WHAT IS NEEDED> Could you copy every line from the material below in which "that" appears?

---------- AVAILABLE DATA

omit hs in
/-- The ties stay but for the set of the accepted print. -/
theorem recordVerdict_ties (w : WorkLaw s) {x : Nat → Prop} (l : TiesBut x s) :
    TiesBut (fun i => x i ∨ Fixes p o i) (recordVerdict p o v s) := by
  have hx : TiesBut (fun i => x i ∨ Fixes p o i) s := ⟨l.index, l.own, fun e he h => (l.tied e he h).imp_left .inl⟩
  by_cases ha : o = .accepted ∧ p.kind ≠ .proof
  · have hr := recordVerdict_replaced (s := s) (p := p) o v
    have hj : ∀ e : Edition, (e.judged p.kind v.verdict o).id = e.id ∧ (e.judged p.kind v.verdict o).refSet = e.refSet := fun e => by
      have k := ((ran_quiet (e.counted p.kind o) v.verdict).trans (settled_quiet _)).tieKept
      have c : (e.counted p.kind o).id = e.id ∧ (e.counted p.kind o).refSet = e.refSet := by
        cases o <;> cases p.kind <;> exact ⟨rfl, rfl⟩
      exact ⟨k.id.trans c.1, k.refSet.trans c.2⟩
    obtain ⟨a, b, he, -, h1, h2⟩ := split_print w.printsLaw.handles hp
    have hq : ∀ q ∈ (recordVerdict p o v s).queue.prints,
        ∃ q' ∈ s.queue.prints, q'.editionId = q.editionId ∧ q'.refSet = q.refSet := fun q hm => by
      rw [hr a b he h1 h2] at hm
      simp only [List.mem_append, List.mem_singleton] at hm
      rcases hm with hx | rfl | hx
      · exact ⟨q, by rw [he]; simp [hx], rfl, rfl⟩
      · exact ⟨p, findPrint_mem hp, rfl, rfl⟩
      · exact ⟨q, by rw [he]; simp [hx], rfl, rfl⟩
    have ht : ∀ d ∈ (recordVerdict p o v s).registry.table,
        ∃ e ∈ s.registry.table, d.id = e.id ∧ d.refSet = e.refSet ∧ (d = e ∨ p.editionId = some e.id) := fun d hd => by
      obtain ⟨e, he, rfl | ⟨hi, rfl⟩⟩ := mem_mapEntries (by simpa [recordVerdict] using hd)
      · exact ⟨_, he, rfl, rfl, .inl rfl⟩
      · exact ⟨e, he, (hj e).1, (hj e).2, .inr hi⟩
    refine ⟨fun d hd => ?_, fun q hm d hd hi => ?_, fun d hd h => ?_⟩
    · obtain ⟨e, he, -, k, -⟩ := ht d hd
      rw [k]
      exact l.index e he
    · obtain ⟨q', hm', k1, k2⟩ := hq q hm
      obtain ⟨e, he, k, k', -⟩ := ht d hd
      rw [← k2, k']
      exact l.own q' hm' e he (by rw [k1, hi, k])
    · obtain ⟨e, he, -, k, rfl | hi⟩ := ht d hd
      · exact (hx.tied _ he h).imp_right (by simp [State.refSet, recordVerdict])
      · exact .inl (.inr ⟨ha, by rw [k]; exact l.own p (findPrint_mem hp) e he hi⟩)
  · exact ties_change w hp (fun e => e.judged p.kind v.verdict o) (recordVerdict_replaced o v)
      (by simp [recordVerdict]) (by simp) (fun e => judged_tie e _ _ _ ha) (by simp [recordVerdict]) _ hx

end recordVerdict

theorem verdictEffects_kept (h : Kept r s) (e : Edition) : Kept r (verdictEffects e s) := by
  unfold verdictEffects
  split
  · exact h
  · split
    · exact h
    · split
      · exact haltUpdate_kept (editionNotice_kept h _ _)
      · exact haltUpdate_kept (holdEffects_kept h _)

/-- What a change of a set's mode leaves of each set. -/
theorem setRefMode_refSet (index : Nat) (mode : RefMode) (s : State) (i : Nat) :
    (setRefMode index mode s).refSet i = if index = i ∧ i < 32 then { s.refSet i with mode := mode } else s.refSet i := by
  unfold setRefMode State.refSet
  by_cases hi : index < 32
  · by_cases hj : index = i
    · subst hj
      simp [hi]
    · simp only [hi, dite_true, State.mapColour_colour, hj, false_and, if_false]
      rw [Vector.getElem?_set]
      simp [hj]
  · have : ¬(index = i ∧ i < 32) := fun h => hi (h.1 ▸ h.2)
    simp [hi, this]

/-- A set that is not SEALED is FIXED. -/
theorem fixed_kept (h : Kept r s) (index : Nat) (hm : (s.refSet index).mode ≠ .sealed) :
    Kept r (setRefMode index .fixed s) := by
  have ht : ∀ i, (s.refSet i).mode ≠ .opened → ((setRefMode index .fixed s).refSet i).mode ≠ .opened := fun i h => by
    rw [setRefMode_refSet]
    split
    · exact fun e => by cases e
    · exact h
  unfold setRefMode at ht ⊢
  split
  · rename_i hi
    simp only [hi, dite_true] at ht
    refine h.ofColour _ (fun d => ?_) fun x l =>
      l.pass (fun q m => ⟨q, m, rfl, rfl⟩) (fun d m => ⟨d, m, .refl d⟩) ht
    by_cases hd : index = d.val
    · subst hd
      have hs : (s.colour.sets[d.val]).mode ≠ .sealed := by simpa [State.refSet, hi] using hm
      simpa using SetKept.mk (a := s.colour.sets[d.val]) (b := { s.colour.sets[d.val] with mode := .fixed })
        rfl rfl rfl fun e => absurd e hs
    · simpa [Vector.getElem_set, hd] using SetKept.refl _
  · exact h

theorem fixSet_kept (h : Kept r s) (p : PrintRecord) (o : PrintOutcome) : Kept r (fixSet p o s) := by
  unfold fixSet
  split
  · exact h
  · exact h
  · split
    · rename_i hc
      exact fixed_kept h _ (by rw [hc.2]; decide)
    · exact h

/-- The set of an accepted print is OPEN no more (R109). -/
theorem fixSet_mode {p : PrintRecord} {o : PrintOutcome} {i : Nat} (hf : Fixes p o i) (hi : i < 32) :
    ((fixSet p o s).refSet i).mode ≠ .opened := by
  obtain ⟨⟨rfl, hk⟩, hr⟩ := hf
  unfold fixSet
  split
  · exact absurd ‹_› hk
  · rename_i hn _
    rw [hr] at hn
    cases hn
  · rename_i j hj _
    rw [hr] at hj
    cases hj
    split
    · rw [setRefMode_refSet]
      simp [hi]
    · rename_i hm
      simpa using hm

/-- With its set FIXED the accepted print's set stands aside no more (R109). -/
theorem fixSet_ties {p : PrintRecord} {o : PrintOutcome} {x : Nat → Prop} (w : WorkLaw s)
    (l : TiesBut (fun i => x i ∨ Fixes p o i) s) : TiesBut x (fixSet p o s) := by
  have hk := (fixSet_kept (.refl s) p o).ties w _ l
  refine ⟨hk.index, hk.own, fun e he h => ?_⟩
  rcases hk.tied e he h with (h | h) | h
  · exact .inl h
  · exact .inr (fixSet_mode h (hk.index e he))
  · exact .inr h

/-- Steps 1 to 3 of a verdict (R125): the record, the edition and the set. -/
theorem verdict_kept (h : Kept r s) {p : PrintRecord} (hp : s.findPrint p.handle = some p) (hs : p.state = .scan)
    (o : PrintOutcome) (v : ScanResult) : Kept r (fixSet p o (editionVerdict p o v s)) := by
  have hk : Kept (recordVerdict p o v s) (editionVerdict p o v s) := by
    unfold editionVerdict
    split
    · exact verdictEffects_kept (.refl _) _
    · exact .refl _
  have hf := fixSet_kept hk p o
  exact h.ofWork ((recordVerdict_held o v h.toHeld p).trans hf.toHeld)
    (fun w => hf.work (recordVerdict_work hp hs o v w))
    (fun w n k x => hf.forward (recordVerdict_work hp hs o v w) n k (recordVerdict_forward hp hs o v w n k x))
    (fun w x l =>
      have wv := recordVerdict_work hp hs o v w
      fixSet_ties (hk.work wv) (hk.ties wv _ (recordVerdict_ties hp o v w l)))
    fun w x l => hf.supply (recordVerdict_work hp hs o v w) x (recordVerdict_supply hp hs o v w x l)

theorem releaseSets_kept (h : Kept r s) : Kept r (releaseSets s) := by
  refine h.ofColour _ (fun i => ?_) fun x l => ⟨l.index, l.own, fun e he k => ?_⟩
  · simp only [Fin.getElem_fin, Vector.getElem_ofFn]
    split
    · rename_i hf
      refine ⟨rfl, rfl, rfl, fun e => ?_⟩
      simp only [freedSet, Bool.and_eq_true, beq_iff_eq] at hf
      exact absurd (hf.1.symm.trans e) (by decide)
    · exact .refl _
  · refine (l.tied e he k).imp_right fun hm => ?_
    have hi := l.index e he
    have hf : freedSet s.registry.table ⟨e.refSet, hi⟩ s.colour.sets[e.refSet] = false := by
      have : s.registry.table.any (fun d => d.holdsSet e.refSet) = true := List.any_eq_true.mpr ⟨e, he, k⟩
      simp only [freedSet, this, Bool.not_true, Bool.and_false]
    simp only [State.refSet, Vector.getElem?_ofFn, hi, dite_true, Fin.getElem_fin,
      hf, Bool.false_eq_true, if_false, Option.getD_some]
    simpa [State.refSet, hi] using hm

theorem latchFail_kept (h : Kept r s) (n : Nat) (v : Verdict) : Kept r (latchFail n v s) := by
  unfold latchFail
  split
  · exact mapEngine_kept h _
  · exact h

theorem issueVerdict_kept (h : Kept r s) (n index : Nat) (v : ScanResult) : Kept r (issueVerdict n index v s) := by
  unfold issueVerdict
  split
  · exact h
  · rename_i p hp
    have hn := findPrint_handle hp
    subst hn
    dsimp only
    split
    · rename_i hs
      exact releaseChecks_kept (unlist_kept (printNotice_kept (haltUpdate_kept (raise_kept
        (mapColour_kept (latchFail_kept (verdict_kept h hp hs _ _) _ _) _) _)) _ _) _)
    · exact h

theorem endScan_kept (h : Kept r s) (job : ScanJob) (tag : Nat) (stale discarded : Bool) (v : ScanResult) :
    Kept r (endScan job tag stale discarded v s) := by
  unfold endScan
  dsimp only
  split
  · exact mapColour_kept (mapColour_kept h _) _
  · exact issueVerdict_kept (mapColour_kept h _) _ _ _

/-- A print in TRAVEL with no outcome goes to SCAN. -/
theorem beginScan_kept (h : Kept r s) {p : PrintRecord} (hp : s.findPrint p.handle = some p) (hs : p.state = .travel)
    (ho : p.outcome = none) : Kept r (beginScan p s) := by
  have hn := printNotice_kept (mapPrint_kept h p.handle (fun q => { q with state := .scan }) fun q hq => by
    rw [hp] at hq
    cases hq
    exact ⟨rfl, rfl, rfl, rfl, rfl, .inr ⟨by simp [PrintRecord.imaged, hs], by simp [PrintRecord.imaged], fun _ => ho⟩,
      .inl, fun _ => Nat.le_refl _⟩) p.handle .scan
  unfold beginScan
  dsimp only
  split
  · exact issueVerdict_kept hn _ _ _
  · split
    · exact sendScan_kept hn _
    · exact mapColour_kept hn _

theorem handScan_kept (h : Kept r s) (n : Nat) : Kept r (handScan n s) := by
  unfold handScan
  dsimp only
  split
  · exact unlist_kept h _
  · rename_i p hp
    have hn := findPrint_handle hp
    subst hn
    split
    · rename_i hs
      exact beginScan_kept h hp hs.1 hs.2
    · exact unlist_kept h _

/-! ## The cutter -/

theorem fireBlade_kept (h : Kept r s) : Kept r (fireBlade s) := mapCutter_kept h _

theorem failCut_kept (h : Kept r s) (stage : CutStage) : Kept r (failCut stage s) := by
  unfold failCut
  split
  · exact h
  · exact faultTransport_kept (cutNotice_kept (mapCutter_kept h _) _) _

theorem flapRead_kept (h : Kept r s) : Kept r (flapRead s) := mapCutter_kept h _

theorem chuteStage_kept (h : Kept r s) (chute : Chute) : Kept r (chuteStage chute s) := by
  unfold chuteStage
  split
  · exact fireBlade_kept (flapRead_kept h)
  · refine Kept.ofInputs ?_ _
    exact mapCutter_kept (flapRead_kept h) _

theorem separateSpoiled_kept (h : Kept r s) (e : Station) : Kept r (separateSpoiled e s) := by
  unfold separateSpoiled
  split
  · rename_i p hk hp
    obtain ⟨n, -, hp⟩ := Option.bind_eq_some_iff.mp hp
    have hn := findPrint_handle hp
    subst hn
    split
    · rename_i hs
      refine printNotice_kept (mapPrint_kept h _ _ fun q hq => ?_) _ _
      rw [hp] at hq
      cases hq
      exact ⟨rfl, rfl, rfl, rfl, rfl,
        .inr ⟨by simp [PrintRecord.imaged, hs.1], by simp [PrintRecord.imaged], by simp⟩, .inl, fun _ => Nat.le_refl _⟩
    · exact h
  · exact h

theorem beginCut_kept (h : Kept r s) (e : Station) : Kept r (beginCut e s) := by
  unfold beginCut
  dsimp only
  split
  · exact chuteStage_kept (separateSpoiled_kept (mapCutter_kept h _) _) _
  · exact failCut_kept (separateSpoiled_kept (mapCutter_kept h _) _) _

/-! ## Movements and feeds -/

/-- A movement begins, as a leg of a feed, to a point that no listed trigger lies before. -/
theorem startMovement_kept (h : Kept r s) (target : Nat) (hf : s.media.feed.isSome = true)
    (ht : WorkLaw s → ∀ e ∈ s.media.stations, target ≤ e.trigger) : Kept r (startMovement target s) :=
  h.ofMedia _ (fun l => l) id fun _ w =>
    ⟨w.rollLaw.order, w.rollLaw.ahead, fun v hv => by cases hv; exact ⟨hf, rfl, ht w⟩⟩

/-- The end of a leg lies at or before every listed trigger (R78, step 1). -/
theorem legEnd_le {m : MediaTransport} (l : RollLaw m) (target : Nat) {e : Station} (he : e ∈ m.stations) :
    legEnd m target ≤ e.trigger := by
  have hle : ∀ a b : Station, b.before a = false → a.trigger ≤ b.trigger := by
    intro a b hb
    simp only [Station.before, Bool.or_eq_false_iff, decide_eq_false_iff_not] at hb
    omega
  have ho := l.order
  have ha := l.ahead
  unfold legEnd
  generalize m.stations = es at he ho ha ⊢
  induction es with
  | nil => cases he
  | cons x es ih =>
    rw [List.pairwise_cons] at ho
    have hx := ha x (List.mem_cons_self ..)
    by_cases ht : x.trigger ≤ target
    · rw [List.find?_cons_of_pos (by simp [hx, ht])]
      rcases List.mem_cons.mp he with rfl | he
      · exact Nat.le_refl _
      · exact hle _ _ (ho.1 e he)
    · rw [List.find?_cons_of_neg (by simp [ht])]
      have hall : ∀ y ∈ x :: es, target < y.trigger := by
        intro y hy
        rcases List.mem_cons.mp hy with rfl | hy
        · omega
        · have := hle _ _ (ho.1 y hy); omega
      rcases List.mem_cons.mp he with rfl | he'
      · split
        · rename_i y hy
          have := List.find?_some hy
          have hm := hall y (List.mem_cons_of_mem _ (List.mem_of_find?_eq_some hy))
          simp at this
          omega
        · omega
      · exact ih he' ho.2 fun y hy => ha y (List.mem_cons_of_mem _ hy)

--------------------

SOLUTION TO THE EXERCISE>
/-- A set that is not SEALED is FIXED. -/
/-- A movement begins, as a leg of a feed, to a point that no listed trigger lies before. -/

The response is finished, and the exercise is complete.